А ещё тебе нравится, когда пацаны уважают. Когда Хосок, гогоча, с силой ладонью даёт по плечу со своим: «Ну даёшь!», или когда Юнги, хмыкнув негромко, бровь вскидывает с прохладным и едким: «Как насчёт караоке?». И всё это — с девчонками, потому что они тебе нравятся, и только они. Их длинные мягкие волосы, нежные спелые губки, грудь небольшая (или ну очень большая), безволосые ноги, изящность изгибов и искренность чувственности, на которую способны только они и больше никто, ты в этом уверен. Как вообще может быть что-то лучше девчонок? Не понимаешь. А кто считает иначе, тому нужно лечиться, потому что он-то, видимо, гей, и у него есть проблемы, ведь так? Ведь природой совсем не заложено, чтобы парень парня любил, чтобы губы его хотел целовать, а ещё — касаний искал. Неправильно это, ты лучше всех знаешь, потому что вот ты-то — не такой, как они. Тебе девчонки нужны. Визгливые, громкие, пока что дурные, одним днём живущие рядом с тобой, но прилежно учащиеся: все здесь знают о том, как учёба важна. Девчонки, они такие создания: вроде как, она уверена в том, что ты тот самый принц, который для неё вышел из сказок, а, вроде как, знает, что нет, и после выпуска вы разбежитесь. Они относятся серьёзно, но не до конца, как-то с душой, но чуть что — обвиняют, мол, ты не такой, как другие, которые раньше-то были. А тебе на тех, что раньше были, плевать, в общем-то. Ты девчонок умеешь любить только так, как умеешь. И только их любишь, к слову, ведь ты не гей.

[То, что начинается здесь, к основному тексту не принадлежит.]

-- ==== Sys2Proof/Syntax.lean ====
section
/-! DEFINITION. The instructions: one constructor per row of spec/opcode_table.json (spec/00_scope.md R2, spec/30_encoding.md R73). -/

namespace Sys2Proof

/-- The eleven instructions. Operands are the fields of the encoding (R66), so their types are the fields' widths and an operand
outside its field cannot be written. The six rows whose funct7 is "any" (R73, R76) keep its value, which no meaning reads: with it a
word is one instruction and an instruction one word. -/
inductive Instr where
  /-- ADD rd, rs1, rs2 (R88). -/
  | add (rd rs1 rs2 : RegIdx)
  /-- SUB rd, rs1, rs2 (R89). -/
  | sub (rd rs1 rs2 : RegIdx)
  /-- SLL rd, rs1, rs2 (R90); funct7 is any value. -/
  | sll (rd rs1 rs2 : RegIdx) (funct7 : Funct7)
  /-- SLT rd, rs1, rs2 (R91); funct7 is any value. -/
  | slt (rd rs1 rs2 : RegIdx) (funct7 : Funct7)
  /-- SLTU rd, rs1, rs2 (R92); funct7 is any value. -/
  | sltu (rd rs1 rs2 : RegIdx) (funct7 : Funct7)
  /-- XOR rd, rs1, rs2 (R93); funct7 is any value. -/
  | xor (rd rs1 rs2 : RegIdx) (funct7 : Funct7)
  /-- SRL rd, rs1, rs2 (R94). -/
  | srl (rd rs1 rs2 : RegIdx)
  /-- SRA rd, rs1, rs2 (R95). -/
  | sra (rd rs1 rs2 : RegIdx)
  /-- OR rd, rs1, rs2 (R96); funct7 is any value. -/
  | or (rd rs1 rs2 : RegIdx) (funct7 : Funct7)
  /-- AND rd, rs1, rs2 (R97); funct7 is any value. -/
  | and (rd rs1 rs2 : RegIdx) (funct7 : Funct7)
  /-- HALT, the all-zero word (R98). -/
  | halt
deriving DecidableEq, Repr

end Sys2Proof
end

По крайней мере, в этом уверены те, кто тебя окружают. Те, кто после школы его зажимают (а ты среди них в первых рядах), и, смеясь, говорят своё:
— Пидор!
А он смотрит словно бы исподлобья, но с каким-то упорством, упрямством, на роже написано: не сдамся и не прогнусь, не заставите. Хоть в кашу меня превратите, лупите, сколько будет угодно — не отступлюсь, собой останусь до самого-самого. Его Чон Чонгуком зовут, и он твой одноклассник, которому девчонки, напротив, ненравятся. Он не скрывает, но и не кричит на каждом углу, что болеет этим дерьмом, когда любят член в задницу. Просто он есть, а ещё он из тех самых. Из геев.
За это его и бьют, в общем-то. Как говорит Минхёк, лечат народными способами. Потому что, знаете ли, парень девчонку должен любить: их длинные мягкие волосы, нежные спелые губки, грудь небольшую (или ну очень большую), безволосые ноги, изящность изгибов и искренность чувственности, на которую способны только они и больше никто. Все так говорят, все в этом уверены, а если уверены все, то, значит, правда — всё, как у всех, и по-другому ну абсолютно никак. Ты бы этого парня, Чонгука, даже пригласил бы на двойное свидание, если бы он не хотел тебя пригласить. Или не тебя, но любого другого, у кого член есть — ты это знаешь, это ни для кого не секрет.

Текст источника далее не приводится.